# Spielt Ihr die Tages-Quests auf der Sonnenbrunnen-Insel?



## Dargrimm (31. März 2008)

*Herzlich willkommen zur wöchentlichen buffed-Umfrage.*

*Worum geht's überhaupt?*
In diesem Forum stellen wir Euch regelmäßig neue Fragen rund um die Welt der Online-Rollenspiele. 
Die Ergebnisse besprechen wir übrigens jeden Freitag in unserer wöchentlichen MP3-Talkrunde, dem buffedCast (HIER KLICKEN).

*Das Thema der Woche:*
In dieser Woche wollen wir wissen, ob Ihr die neuen täglichen Quests auf der Sonnenbrunnen-Insel erledigt. 

Viel Spaß beim Abstimmen und Kommentieren wünscht
Euer buffed-Team

p.s.: Hier findet Ihr das Ergebnis der letzten Umfrage.
Den aktuellen Stand im Server-Wettkampf um die Sonnenbrunnen-Insel findet Ihr auf unserer Übersichtsseite.


----------



## RadioactiveMan (31. März 2008)

ich würde sie machen wenn ich nicht im moment inaktiv wäre.
ich hab aber trotzdem mal "Nein, ich haue lieber PvP-geflaggte Gegenspieler um.
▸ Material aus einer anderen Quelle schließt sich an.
/-- The token wait from its loop's head, after `n` polls (rule R202): the exchange, the count, the test for the token, the test of
the bound, the transfer back. -/
def waitTokenSeq (n : Nat) (k : AfterToken) : List Advance :=
  [.mk (fun s => atPhase .pToken (xchg Config.filler s)) fun s =>
    let b := reply Config.filler s
    [act (waitAt (.token (n + 1) k)),
      transfer fun s =>
        if b = s.cfg.startToken then act leaveLoop :: afterTokenSeq k
        else [boundTest (·.cfg.tokenWaitMax) (n + 1) .token, backToHead]]]

/-- `WaitToken()` (rule R202), from its `n <- 0`. -/
def tokenSeq (k : AfterToken) : List Advance := act (waitAt (.token 0 k)) :: waitTokenSeq 0 k

/-- A data command up to its status-byte test (rules R204, R208, R212). -/
def openedSeq (idx : BitVec 6) (arg : Word32) (shape : Shape) : List Advance :=
  issueCommandSeq idx arg ++ respShapeSeq shape ++ [act (checkR1 idx)]

/-- `SectorRead(index)` (rule R204). -/
def sectorReadSeq (k : AfterBlock) (index : Word32) : List Advance :=
  openedSeq 17 index .a ++ tokenSeq (.block Config.sectorBytes k)

/-- `RegRead(idx, shape, n)` (rules R157, R212). -/
def regReadSeq (k : AfterBlock) (idx : BitVec 6) (shape : Shape) (n : Nat) : List Advance :=
  match shape with
  | .other code => [act (raise (.unimplemented (.shape code)))]
  | _ => openedSeq idx Config.zeroArg shape ++ tokenSeq (.block n k)

/-- The prefix transaction (rules R92, R179). -/
def prefixSeq : List Advance := transactASeq 55 Config.zeroArg

/-- A register read by an application command (rules R290, R291). -/
def appRegReadSeq (k : AfterBlock) (idx : BitVec 6) (shape : Shape) (n : Nat) : List Advance :=
  prefixSeq ++ regReadSeq k idx shape n

/-- The outbound block (rules R101, R208). -/
def sendBlockSeq (data : List Byte) : List Advance :=
  [act fun s => atPhase .pGap (xchg Config.filler s),
    act fun s => atPhase .pWToken (xchg s.cfg.startToken s)] ++
  exchanges .pWData 0 data [] (fun _ => []) ++
  exchangesOf .pWCrc (fun s => [s.cfg.writeCrc0, s.cfg.writeCrc1]) (fun _ => []) ++
  [act fun s => atPhase .pWResp { xchg Config.filler s with wresp := reply Config.filler s }]

/-- The busy wait from its loop's head, after `n` polls (rule R208), and the write's end (rule R209). -/
def busyWaitSeq (n : Nat) : List Advance :=
  [.mk (fun s => atPhase .pBusy (xchg Config.filler s)) fun s =>
    let b := reply Config.filler s
    [act (waitAt (.busy (n + 1))),
      transfer fun _ =>
        if b = Config.filler then act leaveLoop :: deselectSeq ++ [act checkWresp, act (complete .done)]
        else [boundTest (·.cfg.busyWaitMax) (n + 1) .busy, backToHead]]]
Hehe." genommen, weil es sich auf nen pvp server nicht vermeiden ließe spieler umzuhauen.

Edit: firstes mal first juhu 


			Dieser Inhalt steht nur eingeloggten Mitgliedern zur Verfügung.


----------



## Melian (31. März 2008)

Ich spiele sie, wenn ich zeit habe. diese antwort gibts leider nicht.


----------



## Arondor (31. März 2008)

Ich haue zur Zeit lieber PvP gegner um weil ich vorletze Woche mit meinem ersten char endlich 70 wurde *stolz* und jetzt kräftig am Ehre machen bin für mein S1 set 


			Dieser Inhalt steht nur eingeloggten Mitgliedern zur Verfügung.


----------



## mgh (31. März 2008)

haha s1 =?
dachte gibts nimma !
 und ja die quests sind das erste was ich mach wenn ich einlogge
mfg
MGH


----------



## Besistic (31. März 2008)

hi,
hab mal nicht abgestimmt,
weil,
ich würde die q's ja gerne mal machen, aber leider noch keine 70 mit dem neuen main. 
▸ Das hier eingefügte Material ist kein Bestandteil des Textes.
/-- A host operation with code `code` starts: steps 1 and 4 of the dispatch let it through and no operation runs (rules R281,
R294). -/
def State.starts (code : BitVec 4) (s : State) : Prop :=
  s.fault = none ∧ s.busy = false ∧ (code = 0 ∨ s.cfg.requireInit = false ∨ s.initialized = true)

/-- The state after a command with a Shape A response and its inbound block, the transaction closed (rules R204, R212). -/
def afterFetch (idx : BitVec 6) (arg : Word32) (c : CardReply) (early data trail rest : List Byte) (s : State) : State :=
  afterDeselect (afterInbound s.cfg.startToken early data trail rest (afterReply idx arg c [] s))

/-- The same with a Shape B response whose second byte is `b` (rules R154, R212). -/
def afterFetchB (idx : BitVec 6) (arg : Word32) (c : CardReply) (b : Byte) (early data trail rest : List Byte) (s : State) :
    State :=
  afterDeselect (afterInbound s.cfg.startToken early data trail rest
    { afterReceive [b] [] (afterReply idx arg c [] s) with r2 := b })

/-- The state after command 24, its block and the busy wait, the transaction closed: `ans` is received during gap, token, data
and checksum field, `busy` are the busy bytes (rule R208). -/
def afterWrite (index : Word32) (c : CardReply) (data ans : List Byte) (accept : Byte) (busy rest : List Byte) (s : State) :
    State :=
  afterDeselect (afterReceive (busy ++ [Config.filler]) rest
    (afterOutbound data ans accept [] (afterReply 24 index c [] s)))

/-- The link events of a whole transaction: the command, its status byte, the bytes `more` received after it, the deselection
(rule R158). -/
def CardReply.transaction (idx : BitVec 6) (arg : Word32) (c : CardReply) (more : List Byte) : List LinkEvent :=
  c.events idx arg ++ receiveEvents more ++ [.desel]

/-- A card's answers to a whole INIT (rule R187): the reset clocks, commands 0 and 8, the iterations of the activation loop
that do not end it and the one that does, command 58, and the descriptor fetch. -/
structure InitAnswers where
  clocks : List Byte
  c0 : CardReply
  c8 : CardReply
  echo : List Byte
  retries : List (CardReply × CardReply)
  last : CardReply × CardReply
  c58 : CardReply
  ocr : List Byte
  c9 : CardReply
  early : List Byte
  csd : List Byte
  trail : List Byte
deriving DecidableEq, Repr

/-- The answers of the handshake bring a card to block addressing: command 0 answers 0x01, the echo is right, the loop goes on
while the status byte is not 0x00, the capacity bit is set (rules R175, R178, R180, R184). -/
def InitAnswers.handshakeOk (cfg : Params) (a : InitAnswers) : Bool :=
  a.clocks.length == 10 && a.c0.ok && a.c0.status == 0x01 && a.c8.ok && a.echo.length == 4 &&
    (be32List a.echo &&& Config.checkEchoMask) == Config.checkArg &&
    a.retries.all (fun p => p.1.ok && p.2.ok && p.2.status != 0) && a.last.1.ok && a.last.2.ok && a.last.2.status == 0 &&
    a.c58.ok && a.ocr.length == 4 && (decodeOcr cfg.layouts.ocr (be32List a.ocr)).ccs == 1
			Dieser Inhalt steht nur eingeloggten Mitgliedern zur Verfügung.
        

 
wenn ich 70 bin werd ich sicher mal welche machen.

dann noch denen viel spaß, die dort questen können und den anderen beim lvln


----------



## Therealdead (31. März 2008)

Ich versuche die Dailys jeden Tag zu machen, denn erstens kommt unser Server so weiter und zweitens liegen die Dailys auf der Insel nah beeinander so das man sie beqeum erledigen kann und man nicht ewig herumfliefen muss. Das ist sehr zeitsparend und bringt gut Gold  


			Dieser Inhalt steht nur eingeloggten Mitgliedern zur Verfügung.
        

 

So kann man die Dailys wie gesagt auch in der Woche mal schnell machen, wenn man nicht so viel Zeit hat

Insgesamt find ich die Insel ne coole Sache!

Mfg Dead

@ mgh: Wieder einer von den massen an Leuten die nicht richtig Lesen/Zühoren/sich erkundigen......
Es wurde nie behauptet das es S2 mit Patch 2.4 gibt, sondern das es S2 für Ehre gibt wenn die S4 Saison startet. Dies hätte zu 2.4 passieren können ist es aber nicht.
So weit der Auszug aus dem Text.